▶ [Task to carry out]:
From the entries below, copy each line in which the word "resetCause" occurs.

▶ [Available data]:
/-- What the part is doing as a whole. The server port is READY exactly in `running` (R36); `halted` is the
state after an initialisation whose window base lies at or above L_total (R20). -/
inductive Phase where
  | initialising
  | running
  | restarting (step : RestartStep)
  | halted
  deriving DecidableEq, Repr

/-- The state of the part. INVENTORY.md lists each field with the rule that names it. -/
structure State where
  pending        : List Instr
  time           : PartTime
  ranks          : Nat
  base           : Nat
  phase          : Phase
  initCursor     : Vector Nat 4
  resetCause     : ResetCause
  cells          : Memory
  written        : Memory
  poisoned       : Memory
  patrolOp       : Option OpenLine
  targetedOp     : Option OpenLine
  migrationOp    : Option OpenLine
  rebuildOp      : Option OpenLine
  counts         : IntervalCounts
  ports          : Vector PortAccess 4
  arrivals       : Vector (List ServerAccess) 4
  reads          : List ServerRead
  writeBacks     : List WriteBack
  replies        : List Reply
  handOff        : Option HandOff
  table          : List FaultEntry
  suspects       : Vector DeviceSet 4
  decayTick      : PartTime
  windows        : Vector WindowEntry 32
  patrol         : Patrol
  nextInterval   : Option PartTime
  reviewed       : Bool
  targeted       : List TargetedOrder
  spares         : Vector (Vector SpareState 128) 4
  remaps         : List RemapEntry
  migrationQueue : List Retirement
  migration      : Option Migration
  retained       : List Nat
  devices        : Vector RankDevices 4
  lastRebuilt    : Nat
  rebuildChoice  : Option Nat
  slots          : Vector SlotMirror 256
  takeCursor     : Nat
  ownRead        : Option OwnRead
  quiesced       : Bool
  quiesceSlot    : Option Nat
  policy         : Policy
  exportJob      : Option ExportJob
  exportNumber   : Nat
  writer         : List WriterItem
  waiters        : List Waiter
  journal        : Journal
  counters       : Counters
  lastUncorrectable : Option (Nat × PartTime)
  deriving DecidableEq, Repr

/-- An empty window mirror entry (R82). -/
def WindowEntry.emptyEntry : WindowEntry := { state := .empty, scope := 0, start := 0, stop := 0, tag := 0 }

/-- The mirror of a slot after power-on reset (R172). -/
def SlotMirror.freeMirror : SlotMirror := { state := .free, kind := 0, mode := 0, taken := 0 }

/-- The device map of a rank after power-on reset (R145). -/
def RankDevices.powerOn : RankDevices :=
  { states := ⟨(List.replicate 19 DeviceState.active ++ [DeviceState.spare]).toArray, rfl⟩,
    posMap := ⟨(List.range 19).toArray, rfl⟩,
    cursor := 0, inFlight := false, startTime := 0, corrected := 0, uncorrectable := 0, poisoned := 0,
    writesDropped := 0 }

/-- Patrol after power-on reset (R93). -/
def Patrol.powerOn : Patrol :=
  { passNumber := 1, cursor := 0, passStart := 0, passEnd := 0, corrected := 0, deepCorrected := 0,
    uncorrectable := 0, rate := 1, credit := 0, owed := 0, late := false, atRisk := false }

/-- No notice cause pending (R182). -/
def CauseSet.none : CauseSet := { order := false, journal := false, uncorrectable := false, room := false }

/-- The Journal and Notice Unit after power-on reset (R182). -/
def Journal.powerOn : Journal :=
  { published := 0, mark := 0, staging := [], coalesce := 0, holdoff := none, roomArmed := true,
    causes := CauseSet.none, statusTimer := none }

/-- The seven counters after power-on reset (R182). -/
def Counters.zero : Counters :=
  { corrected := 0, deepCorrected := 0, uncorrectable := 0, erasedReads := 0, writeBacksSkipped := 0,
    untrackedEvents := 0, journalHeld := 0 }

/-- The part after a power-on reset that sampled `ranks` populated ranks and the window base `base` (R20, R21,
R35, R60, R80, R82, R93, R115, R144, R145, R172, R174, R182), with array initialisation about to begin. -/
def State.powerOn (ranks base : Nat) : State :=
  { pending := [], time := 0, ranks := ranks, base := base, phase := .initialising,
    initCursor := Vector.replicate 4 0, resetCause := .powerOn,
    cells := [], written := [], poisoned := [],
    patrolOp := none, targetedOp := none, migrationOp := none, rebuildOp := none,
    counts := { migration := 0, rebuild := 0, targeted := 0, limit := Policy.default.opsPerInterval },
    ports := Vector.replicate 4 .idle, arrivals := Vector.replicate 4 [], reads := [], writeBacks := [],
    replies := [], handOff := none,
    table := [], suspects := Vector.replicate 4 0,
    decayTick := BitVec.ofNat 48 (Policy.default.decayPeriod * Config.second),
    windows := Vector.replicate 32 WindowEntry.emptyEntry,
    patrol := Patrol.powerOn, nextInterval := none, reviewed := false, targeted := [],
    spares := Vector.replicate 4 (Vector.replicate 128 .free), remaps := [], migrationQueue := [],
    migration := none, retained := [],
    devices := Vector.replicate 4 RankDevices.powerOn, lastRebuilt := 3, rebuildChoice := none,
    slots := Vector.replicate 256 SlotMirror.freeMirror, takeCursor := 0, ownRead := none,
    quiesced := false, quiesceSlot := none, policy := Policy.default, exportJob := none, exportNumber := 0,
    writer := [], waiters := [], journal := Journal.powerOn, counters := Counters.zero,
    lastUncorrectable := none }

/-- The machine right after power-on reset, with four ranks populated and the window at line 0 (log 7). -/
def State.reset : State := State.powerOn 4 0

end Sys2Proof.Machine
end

▶ [Result of this exercise]:
  resetCause     : ResetCause
    initCursor := Vector.replicate 4 0, resetCause := .powerOn,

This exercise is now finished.